Goal of the exercise:
A line belongs in the answer if it contains "notes"; copy every such line from the entries below.
⟨
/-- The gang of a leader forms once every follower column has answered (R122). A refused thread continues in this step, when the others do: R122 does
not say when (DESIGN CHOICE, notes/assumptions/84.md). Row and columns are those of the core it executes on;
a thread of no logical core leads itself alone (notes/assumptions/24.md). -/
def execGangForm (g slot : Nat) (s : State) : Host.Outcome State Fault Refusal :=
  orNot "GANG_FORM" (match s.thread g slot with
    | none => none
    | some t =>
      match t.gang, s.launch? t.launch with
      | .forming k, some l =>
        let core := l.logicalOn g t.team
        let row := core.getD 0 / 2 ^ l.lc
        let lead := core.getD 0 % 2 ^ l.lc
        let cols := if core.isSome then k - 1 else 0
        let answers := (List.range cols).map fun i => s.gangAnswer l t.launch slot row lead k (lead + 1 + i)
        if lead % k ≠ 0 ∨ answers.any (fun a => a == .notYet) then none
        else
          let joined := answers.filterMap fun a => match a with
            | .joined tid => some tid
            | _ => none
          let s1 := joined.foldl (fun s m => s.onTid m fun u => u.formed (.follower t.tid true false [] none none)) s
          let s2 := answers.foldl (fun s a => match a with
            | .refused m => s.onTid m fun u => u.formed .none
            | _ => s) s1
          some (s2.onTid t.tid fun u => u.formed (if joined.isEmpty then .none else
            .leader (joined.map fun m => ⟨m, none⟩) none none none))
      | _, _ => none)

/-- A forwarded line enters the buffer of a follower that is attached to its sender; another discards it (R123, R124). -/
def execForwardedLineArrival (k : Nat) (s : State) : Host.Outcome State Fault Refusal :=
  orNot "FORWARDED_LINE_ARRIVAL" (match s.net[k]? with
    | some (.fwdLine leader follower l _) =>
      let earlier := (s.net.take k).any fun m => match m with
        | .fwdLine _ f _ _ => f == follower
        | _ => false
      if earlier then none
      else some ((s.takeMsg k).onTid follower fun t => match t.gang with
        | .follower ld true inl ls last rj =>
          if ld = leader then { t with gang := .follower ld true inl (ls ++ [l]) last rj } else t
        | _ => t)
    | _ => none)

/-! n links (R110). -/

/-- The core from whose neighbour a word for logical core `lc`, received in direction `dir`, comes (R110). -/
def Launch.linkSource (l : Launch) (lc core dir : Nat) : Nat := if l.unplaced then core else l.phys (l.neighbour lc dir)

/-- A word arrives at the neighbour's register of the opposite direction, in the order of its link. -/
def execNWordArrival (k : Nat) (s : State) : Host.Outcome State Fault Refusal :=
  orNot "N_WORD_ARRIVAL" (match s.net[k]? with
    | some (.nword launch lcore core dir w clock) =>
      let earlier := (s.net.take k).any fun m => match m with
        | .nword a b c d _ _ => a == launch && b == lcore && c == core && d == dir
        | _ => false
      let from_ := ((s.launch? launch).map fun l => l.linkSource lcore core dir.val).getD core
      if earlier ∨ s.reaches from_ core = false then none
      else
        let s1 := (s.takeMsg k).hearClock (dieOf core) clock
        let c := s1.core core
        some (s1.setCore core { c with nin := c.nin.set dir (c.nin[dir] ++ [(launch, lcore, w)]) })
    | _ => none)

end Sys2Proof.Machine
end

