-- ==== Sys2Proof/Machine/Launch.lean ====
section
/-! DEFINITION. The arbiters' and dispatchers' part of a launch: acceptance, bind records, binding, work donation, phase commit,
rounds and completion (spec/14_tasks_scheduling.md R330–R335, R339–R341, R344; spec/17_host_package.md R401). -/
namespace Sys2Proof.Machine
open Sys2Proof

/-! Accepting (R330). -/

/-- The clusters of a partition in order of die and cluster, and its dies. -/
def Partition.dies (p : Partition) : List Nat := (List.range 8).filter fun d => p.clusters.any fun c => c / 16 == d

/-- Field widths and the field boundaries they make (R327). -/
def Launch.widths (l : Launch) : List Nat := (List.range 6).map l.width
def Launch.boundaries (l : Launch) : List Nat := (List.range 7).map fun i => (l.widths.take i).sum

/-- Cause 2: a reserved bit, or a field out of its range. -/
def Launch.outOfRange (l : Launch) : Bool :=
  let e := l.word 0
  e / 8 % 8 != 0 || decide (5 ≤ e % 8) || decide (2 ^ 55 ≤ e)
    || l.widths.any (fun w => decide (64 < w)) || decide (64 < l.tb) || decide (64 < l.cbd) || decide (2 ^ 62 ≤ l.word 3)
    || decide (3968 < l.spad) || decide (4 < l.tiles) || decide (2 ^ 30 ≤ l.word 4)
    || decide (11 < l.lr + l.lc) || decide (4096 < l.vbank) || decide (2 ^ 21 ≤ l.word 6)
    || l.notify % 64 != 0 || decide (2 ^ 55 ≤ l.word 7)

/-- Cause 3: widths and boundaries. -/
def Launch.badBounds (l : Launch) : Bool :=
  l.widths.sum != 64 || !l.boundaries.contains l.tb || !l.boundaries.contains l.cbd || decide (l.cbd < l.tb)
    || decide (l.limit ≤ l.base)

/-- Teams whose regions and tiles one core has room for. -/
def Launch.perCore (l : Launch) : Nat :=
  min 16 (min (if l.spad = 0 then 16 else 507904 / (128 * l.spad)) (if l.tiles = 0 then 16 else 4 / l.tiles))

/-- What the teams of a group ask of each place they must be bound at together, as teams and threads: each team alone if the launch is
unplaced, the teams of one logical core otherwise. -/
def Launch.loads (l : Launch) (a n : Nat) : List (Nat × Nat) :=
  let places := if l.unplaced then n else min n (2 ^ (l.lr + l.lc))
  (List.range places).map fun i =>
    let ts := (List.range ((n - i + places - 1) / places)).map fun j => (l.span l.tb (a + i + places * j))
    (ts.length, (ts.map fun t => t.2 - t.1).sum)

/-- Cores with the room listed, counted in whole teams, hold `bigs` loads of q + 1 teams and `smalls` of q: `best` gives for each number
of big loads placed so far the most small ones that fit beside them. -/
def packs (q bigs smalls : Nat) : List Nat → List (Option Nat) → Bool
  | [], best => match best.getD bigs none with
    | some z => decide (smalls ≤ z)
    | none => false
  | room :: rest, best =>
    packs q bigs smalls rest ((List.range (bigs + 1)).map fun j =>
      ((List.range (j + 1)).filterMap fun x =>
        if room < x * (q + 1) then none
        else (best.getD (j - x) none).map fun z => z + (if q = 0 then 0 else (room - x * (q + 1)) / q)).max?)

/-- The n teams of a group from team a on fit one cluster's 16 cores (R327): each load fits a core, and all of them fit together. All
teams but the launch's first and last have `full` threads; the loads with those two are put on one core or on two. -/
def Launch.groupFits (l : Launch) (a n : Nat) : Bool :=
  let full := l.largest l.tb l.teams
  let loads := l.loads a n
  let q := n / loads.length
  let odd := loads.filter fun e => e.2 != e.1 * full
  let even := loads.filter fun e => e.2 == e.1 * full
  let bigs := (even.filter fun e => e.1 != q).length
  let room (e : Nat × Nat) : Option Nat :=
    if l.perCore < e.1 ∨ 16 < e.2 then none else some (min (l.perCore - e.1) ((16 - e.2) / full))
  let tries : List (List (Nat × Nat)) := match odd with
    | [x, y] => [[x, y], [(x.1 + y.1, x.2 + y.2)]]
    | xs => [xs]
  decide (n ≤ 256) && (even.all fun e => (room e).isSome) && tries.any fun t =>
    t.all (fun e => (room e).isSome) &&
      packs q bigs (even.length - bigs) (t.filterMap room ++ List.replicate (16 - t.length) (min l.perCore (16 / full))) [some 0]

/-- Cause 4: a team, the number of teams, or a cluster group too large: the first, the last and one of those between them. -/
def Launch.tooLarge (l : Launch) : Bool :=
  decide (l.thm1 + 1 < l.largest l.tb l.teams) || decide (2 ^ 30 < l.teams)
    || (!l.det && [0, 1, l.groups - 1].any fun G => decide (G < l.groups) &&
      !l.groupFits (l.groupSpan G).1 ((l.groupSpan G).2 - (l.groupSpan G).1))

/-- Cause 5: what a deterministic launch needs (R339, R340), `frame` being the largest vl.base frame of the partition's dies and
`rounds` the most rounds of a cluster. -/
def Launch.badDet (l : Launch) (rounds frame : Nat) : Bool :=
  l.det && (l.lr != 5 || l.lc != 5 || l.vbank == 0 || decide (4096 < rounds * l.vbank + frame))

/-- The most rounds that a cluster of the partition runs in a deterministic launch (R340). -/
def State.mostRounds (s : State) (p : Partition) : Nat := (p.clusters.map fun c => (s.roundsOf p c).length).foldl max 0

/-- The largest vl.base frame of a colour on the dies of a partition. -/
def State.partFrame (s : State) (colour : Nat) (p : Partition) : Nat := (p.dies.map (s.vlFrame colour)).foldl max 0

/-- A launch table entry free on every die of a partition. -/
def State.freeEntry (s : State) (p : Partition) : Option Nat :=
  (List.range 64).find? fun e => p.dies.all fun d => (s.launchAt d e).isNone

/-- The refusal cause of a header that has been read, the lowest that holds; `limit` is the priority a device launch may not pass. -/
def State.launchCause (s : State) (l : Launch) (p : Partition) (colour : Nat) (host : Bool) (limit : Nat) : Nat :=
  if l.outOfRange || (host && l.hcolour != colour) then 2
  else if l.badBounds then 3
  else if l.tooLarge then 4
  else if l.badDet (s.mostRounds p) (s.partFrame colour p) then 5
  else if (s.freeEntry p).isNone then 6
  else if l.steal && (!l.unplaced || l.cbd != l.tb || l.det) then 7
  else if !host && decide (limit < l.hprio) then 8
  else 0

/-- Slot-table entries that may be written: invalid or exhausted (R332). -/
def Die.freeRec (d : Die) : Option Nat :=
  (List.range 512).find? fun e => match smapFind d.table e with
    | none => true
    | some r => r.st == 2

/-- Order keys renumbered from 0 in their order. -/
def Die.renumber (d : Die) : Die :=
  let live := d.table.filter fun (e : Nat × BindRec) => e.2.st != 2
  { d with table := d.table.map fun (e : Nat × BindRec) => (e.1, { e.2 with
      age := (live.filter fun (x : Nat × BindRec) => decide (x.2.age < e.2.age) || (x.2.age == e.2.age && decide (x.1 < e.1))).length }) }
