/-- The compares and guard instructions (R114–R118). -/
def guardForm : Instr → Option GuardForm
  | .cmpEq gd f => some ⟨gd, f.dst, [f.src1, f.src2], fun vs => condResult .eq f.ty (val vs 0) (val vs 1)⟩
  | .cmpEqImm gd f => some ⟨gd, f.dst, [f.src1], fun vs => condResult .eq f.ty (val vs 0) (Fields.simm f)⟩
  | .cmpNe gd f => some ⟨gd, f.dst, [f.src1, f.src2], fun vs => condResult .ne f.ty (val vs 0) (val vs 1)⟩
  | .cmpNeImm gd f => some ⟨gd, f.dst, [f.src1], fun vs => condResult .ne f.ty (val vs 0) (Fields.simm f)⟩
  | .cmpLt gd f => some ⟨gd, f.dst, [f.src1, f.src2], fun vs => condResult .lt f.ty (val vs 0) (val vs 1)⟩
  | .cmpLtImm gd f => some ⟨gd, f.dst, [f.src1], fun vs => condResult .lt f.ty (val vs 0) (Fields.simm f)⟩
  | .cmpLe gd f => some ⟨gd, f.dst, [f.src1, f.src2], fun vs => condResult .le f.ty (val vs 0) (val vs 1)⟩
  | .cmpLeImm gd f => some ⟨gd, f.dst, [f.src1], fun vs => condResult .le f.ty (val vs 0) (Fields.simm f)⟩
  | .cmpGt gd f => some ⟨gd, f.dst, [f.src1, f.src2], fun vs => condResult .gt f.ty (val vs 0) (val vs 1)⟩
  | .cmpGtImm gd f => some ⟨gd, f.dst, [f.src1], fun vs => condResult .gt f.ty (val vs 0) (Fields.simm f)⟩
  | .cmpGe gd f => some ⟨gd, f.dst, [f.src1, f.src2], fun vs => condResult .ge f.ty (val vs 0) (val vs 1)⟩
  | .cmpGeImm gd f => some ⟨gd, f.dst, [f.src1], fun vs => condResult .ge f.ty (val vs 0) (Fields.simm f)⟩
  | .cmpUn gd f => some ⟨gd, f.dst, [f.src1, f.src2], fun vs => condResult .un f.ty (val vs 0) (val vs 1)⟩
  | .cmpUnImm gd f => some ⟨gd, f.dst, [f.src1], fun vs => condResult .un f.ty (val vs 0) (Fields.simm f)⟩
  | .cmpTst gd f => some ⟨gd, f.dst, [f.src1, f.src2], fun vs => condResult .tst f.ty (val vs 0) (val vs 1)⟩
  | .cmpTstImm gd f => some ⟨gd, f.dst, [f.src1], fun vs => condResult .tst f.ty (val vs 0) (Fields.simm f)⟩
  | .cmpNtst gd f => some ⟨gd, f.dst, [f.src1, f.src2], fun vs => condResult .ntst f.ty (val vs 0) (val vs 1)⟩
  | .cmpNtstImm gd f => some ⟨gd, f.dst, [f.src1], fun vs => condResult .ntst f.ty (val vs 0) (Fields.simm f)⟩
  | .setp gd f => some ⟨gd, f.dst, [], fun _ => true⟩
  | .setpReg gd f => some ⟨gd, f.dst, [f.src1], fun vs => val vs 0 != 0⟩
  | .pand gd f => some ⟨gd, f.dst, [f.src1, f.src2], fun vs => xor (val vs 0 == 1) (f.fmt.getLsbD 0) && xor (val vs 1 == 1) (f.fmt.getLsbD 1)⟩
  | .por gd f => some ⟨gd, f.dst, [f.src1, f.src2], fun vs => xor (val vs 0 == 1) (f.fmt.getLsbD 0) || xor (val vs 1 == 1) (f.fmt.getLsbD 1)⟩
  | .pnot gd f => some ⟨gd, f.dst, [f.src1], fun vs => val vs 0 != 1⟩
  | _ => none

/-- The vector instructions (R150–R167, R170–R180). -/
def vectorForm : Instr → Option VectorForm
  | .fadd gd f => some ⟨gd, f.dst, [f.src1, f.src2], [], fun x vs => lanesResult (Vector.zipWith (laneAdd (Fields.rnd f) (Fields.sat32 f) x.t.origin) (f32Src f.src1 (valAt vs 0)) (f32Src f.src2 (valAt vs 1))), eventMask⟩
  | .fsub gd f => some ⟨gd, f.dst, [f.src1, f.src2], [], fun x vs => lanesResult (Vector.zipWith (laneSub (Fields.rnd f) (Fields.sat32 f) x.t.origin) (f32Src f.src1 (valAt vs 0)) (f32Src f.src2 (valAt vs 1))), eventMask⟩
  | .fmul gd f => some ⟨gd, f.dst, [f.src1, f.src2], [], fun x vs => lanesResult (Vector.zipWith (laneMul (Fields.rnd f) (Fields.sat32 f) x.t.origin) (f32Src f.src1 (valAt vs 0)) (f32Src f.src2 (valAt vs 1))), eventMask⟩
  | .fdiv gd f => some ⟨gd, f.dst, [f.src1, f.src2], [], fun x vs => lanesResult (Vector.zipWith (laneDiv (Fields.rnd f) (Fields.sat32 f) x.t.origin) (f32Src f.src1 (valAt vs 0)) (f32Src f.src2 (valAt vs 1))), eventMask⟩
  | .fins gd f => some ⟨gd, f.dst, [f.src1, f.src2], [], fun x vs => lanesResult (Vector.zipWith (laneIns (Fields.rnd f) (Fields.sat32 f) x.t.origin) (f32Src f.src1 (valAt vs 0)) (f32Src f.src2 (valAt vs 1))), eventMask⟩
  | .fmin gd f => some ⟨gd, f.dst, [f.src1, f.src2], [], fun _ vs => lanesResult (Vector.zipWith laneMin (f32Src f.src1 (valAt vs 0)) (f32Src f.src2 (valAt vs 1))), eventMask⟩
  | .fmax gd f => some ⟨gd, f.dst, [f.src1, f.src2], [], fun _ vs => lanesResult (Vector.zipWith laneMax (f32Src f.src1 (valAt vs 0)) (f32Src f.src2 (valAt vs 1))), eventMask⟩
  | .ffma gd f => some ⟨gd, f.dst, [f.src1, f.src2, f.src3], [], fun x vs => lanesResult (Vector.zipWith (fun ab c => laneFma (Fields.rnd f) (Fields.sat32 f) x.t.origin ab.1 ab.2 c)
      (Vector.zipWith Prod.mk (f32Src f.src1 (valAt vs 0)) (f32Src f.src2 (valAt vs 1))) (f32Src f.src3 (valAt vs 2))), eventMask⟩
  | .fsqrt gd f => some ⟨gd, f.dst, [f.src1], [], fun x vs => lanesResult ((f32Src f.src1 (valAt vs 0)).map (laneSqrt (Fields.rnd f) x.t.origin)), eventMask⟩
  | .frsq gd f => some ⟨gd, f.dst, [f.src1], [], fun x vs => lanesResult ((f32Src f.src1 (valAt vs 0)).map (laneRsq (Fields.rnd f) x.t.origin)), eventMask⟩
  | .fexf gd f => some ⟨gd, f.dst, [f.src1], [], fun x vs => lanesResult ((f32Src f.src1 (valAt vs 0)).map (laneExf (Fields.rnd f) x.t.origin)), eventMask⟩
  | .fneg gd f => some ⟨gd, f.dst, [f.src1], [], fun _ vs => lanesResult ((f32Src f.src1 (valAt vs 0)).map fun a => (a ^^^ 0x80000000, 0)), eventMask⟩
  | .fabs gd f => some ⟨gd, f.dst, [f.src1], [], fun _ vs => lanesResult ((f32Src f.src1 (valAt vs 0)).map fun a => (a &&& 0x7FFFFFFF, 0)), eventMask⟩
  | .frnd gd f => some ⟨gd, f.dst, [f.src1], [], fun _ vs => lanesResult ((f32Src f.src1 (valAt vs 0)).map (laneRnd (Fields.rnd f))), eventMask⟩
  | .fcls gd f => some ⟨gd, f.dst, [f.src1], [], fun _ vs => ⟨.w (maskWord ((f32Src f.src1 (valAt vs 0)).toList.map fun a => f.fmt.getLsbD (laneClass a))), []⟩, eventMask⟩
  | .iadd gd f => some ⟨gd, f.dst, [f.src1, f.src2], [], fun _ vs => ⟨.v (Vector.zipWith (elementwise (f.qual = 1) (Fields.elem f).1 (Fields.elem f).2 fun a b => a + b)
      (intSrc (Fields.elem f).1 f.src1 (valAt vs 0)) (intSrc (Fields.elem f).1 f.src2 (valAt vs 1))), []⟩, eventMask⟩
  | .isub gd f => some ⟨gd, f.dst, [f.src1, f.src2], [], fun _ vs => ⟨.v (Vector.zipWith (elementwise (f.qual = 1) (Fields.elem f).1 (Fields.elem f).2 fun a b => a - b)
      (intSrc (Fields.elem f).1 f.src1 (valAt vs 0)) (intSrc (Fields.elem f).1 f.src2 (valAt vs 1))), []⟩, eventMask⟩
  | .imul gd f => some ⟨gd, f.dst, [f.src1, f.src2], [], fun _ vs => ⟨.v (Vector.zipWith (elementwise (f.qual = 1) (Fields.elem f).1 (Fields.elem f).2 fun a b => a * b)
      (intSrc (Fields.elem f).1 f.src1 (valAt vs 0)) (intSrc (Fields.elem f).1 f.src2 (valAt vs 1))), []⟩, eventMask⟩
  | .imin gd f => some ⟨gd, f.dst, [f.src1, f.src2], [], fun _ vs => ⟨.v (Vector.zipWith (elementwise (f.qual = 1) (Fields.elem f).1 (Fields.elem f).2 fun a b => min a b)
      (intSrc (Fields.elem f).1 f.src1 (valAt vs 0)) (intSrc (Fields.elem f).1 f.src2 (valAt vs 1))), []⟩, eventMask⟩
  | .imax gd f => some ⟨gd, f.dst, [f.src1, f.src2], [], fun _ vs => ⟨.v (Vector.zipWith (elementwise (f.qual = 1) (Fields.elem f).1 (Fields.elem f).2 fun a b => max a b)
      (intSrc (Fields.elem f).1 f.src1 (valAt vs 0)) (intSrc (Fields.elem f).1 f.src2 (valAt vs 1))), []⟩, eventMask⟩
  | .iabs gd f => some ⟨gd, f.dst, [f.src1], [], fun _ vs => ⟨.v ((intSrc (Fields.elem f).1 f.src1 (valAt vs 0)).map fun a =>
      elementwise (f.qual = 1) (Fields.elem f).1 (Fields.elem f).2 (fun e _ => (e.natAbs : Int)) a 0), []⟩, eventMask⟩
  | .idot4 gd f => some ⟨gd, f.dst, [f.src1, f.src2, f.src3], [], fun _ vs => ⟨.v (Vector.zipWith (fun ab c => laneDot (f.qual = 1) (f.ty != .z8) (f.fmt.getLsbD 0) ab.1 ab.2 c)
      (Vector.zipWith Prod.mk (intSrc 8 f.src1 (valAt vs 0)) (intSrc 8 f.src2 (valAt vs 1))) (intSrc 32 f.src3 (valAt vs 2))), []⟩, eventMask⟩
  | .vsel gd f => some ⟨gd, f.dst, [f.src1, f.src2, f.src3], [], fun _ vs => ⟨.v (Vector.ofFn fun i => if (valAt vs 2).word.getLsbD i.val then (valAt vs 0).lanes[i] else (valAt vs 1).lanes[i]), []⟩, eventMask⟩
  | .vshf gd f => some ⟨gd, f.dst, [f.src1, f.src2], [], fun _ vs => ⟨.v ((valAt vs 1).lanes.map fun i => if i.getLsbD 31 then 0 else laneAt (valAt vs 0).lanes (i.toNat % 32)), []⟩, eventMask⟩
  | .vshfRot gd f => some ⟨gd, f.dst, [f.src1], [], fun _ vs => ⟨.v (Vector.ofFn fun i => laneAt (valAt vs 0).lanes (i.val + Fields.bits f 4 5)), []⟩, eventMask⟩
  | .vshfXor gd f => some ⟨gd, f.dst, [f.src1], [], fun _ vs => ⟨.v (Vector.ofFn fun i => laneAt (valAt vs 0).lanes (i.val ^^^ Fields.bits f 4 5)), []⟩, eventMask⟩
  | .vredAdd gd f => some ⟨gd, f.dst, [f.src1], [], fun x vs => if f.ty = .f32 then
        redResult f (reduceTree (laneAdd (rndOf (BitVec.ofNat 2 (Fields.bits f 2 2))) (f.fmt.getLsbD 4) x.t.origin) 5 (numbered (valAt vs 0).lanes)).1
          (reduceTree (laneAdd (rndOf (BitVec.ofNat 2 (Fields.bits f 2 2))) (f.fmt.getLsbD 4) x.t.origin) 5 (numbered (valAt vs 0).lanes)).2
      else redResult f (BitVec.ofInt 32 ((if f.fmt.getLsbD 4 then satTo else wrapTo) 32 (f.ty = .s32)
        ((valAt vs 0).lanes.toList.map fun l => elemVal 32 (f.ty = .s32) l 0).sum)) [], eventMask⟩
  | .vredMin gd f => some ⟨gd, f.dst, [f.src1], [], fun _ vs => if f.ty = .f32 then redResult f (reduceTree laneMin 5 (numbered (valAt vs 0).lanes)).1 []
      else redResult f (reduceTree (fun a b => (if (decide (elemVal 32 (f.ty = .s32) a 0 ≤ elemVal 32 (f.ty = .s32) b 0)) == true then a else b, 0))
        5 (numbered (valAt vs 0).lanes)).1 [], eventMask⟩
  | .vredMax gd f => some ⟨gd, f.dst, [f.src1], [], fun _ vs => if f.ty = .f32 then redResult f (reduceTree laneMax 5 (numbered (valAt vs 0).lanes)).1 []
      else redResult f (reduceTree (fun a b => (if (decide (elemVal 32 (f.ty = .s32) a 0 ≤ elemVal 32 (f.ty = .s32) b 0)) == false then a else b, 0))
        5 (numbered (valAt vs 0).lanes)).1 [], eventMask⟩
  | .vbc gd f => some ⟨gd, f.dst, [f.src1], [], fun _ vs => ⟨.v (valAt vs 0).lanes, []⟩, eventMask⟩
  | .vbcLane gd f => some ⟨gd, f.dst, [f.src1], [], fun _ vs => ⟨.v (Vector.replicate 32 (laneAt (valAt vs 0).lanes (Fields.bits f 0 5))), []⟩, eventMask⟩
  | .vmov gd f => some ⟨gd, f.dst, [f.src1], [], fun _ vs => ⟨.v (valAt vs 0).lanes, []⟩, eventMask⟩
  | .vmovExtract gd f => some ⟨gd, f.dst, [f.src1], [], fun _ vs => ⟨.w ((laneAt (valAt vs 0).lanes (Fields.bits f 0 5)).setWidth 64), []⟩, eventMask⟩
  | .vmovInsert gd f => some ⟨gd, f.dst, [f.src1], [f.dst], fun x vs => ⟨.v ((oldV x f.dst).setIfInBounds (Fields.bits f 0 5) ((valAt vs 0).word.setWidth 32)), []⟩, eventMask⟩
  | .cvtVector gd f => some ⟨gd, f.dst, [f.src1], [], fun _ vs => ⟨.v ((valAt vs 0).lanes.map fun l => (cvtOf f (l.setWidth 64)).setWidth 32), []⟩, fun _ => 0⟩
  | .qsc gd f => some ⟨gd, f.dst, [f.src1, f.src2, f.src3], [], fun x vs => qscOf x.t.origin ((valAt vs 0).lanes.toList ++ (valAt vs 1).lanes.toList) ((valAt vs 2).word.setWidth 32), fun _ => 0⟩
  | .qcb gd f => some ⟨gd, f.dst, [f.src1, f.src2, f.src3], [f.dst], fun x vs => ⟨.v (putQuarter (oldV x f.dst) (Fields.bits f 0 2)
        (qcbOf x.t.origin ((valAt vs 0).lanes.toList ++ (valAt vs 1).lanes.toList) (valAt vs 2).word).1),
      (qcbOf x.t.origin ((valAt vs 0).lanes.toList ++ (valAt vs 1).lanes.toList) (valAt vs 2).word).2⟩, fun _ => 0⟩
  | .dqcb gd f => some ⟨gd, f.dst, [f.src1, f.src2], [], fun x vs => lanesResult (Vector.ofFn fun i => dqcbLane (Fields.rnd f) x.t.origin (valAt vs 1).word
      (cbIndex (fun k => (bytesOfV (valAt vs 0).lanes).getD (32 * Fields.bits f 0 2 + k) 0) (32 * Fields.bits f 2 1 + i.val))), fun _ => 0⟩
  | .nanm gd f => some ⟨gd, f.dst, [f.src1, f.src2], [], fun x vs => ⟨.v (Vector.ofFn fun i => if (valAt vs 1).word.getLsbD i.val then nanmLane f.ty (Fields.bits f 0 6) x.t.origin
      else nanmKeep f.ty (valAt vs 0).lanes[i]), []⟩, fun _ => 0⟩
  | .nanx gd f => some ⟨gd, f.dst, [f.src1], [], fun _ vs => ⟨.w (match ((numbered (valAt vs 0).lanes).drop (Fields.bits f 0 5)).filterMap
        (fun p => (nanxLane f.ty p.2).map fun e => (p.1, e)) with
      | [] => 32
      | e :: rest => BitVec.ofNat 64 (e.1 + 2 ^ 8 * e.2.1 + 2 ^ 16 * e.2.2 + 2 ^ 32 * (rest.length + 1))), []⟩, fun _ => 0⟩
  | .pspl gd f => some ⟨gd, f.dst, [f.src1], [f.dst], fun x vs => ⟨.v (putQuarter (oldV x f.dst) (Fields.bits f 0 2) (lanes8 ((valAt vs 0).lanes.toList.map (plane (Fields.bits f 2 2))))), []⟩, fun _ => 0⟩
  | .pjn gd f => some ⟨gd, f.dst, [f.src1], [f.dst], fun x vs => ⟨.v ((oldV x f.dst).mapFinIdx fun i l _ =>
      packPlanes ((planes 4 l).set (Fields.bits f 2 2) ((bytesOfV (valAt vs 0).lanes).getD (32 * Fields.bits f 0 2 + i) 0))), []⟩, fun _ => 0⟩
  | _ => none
⟩
Answer below:
not say when (DESIGN CHOICE, notes/assumptions/84.md). Row and columns are those of the core it executes on;
a thread of no logical core leads itself alone (notes/assumptions/24.md). -/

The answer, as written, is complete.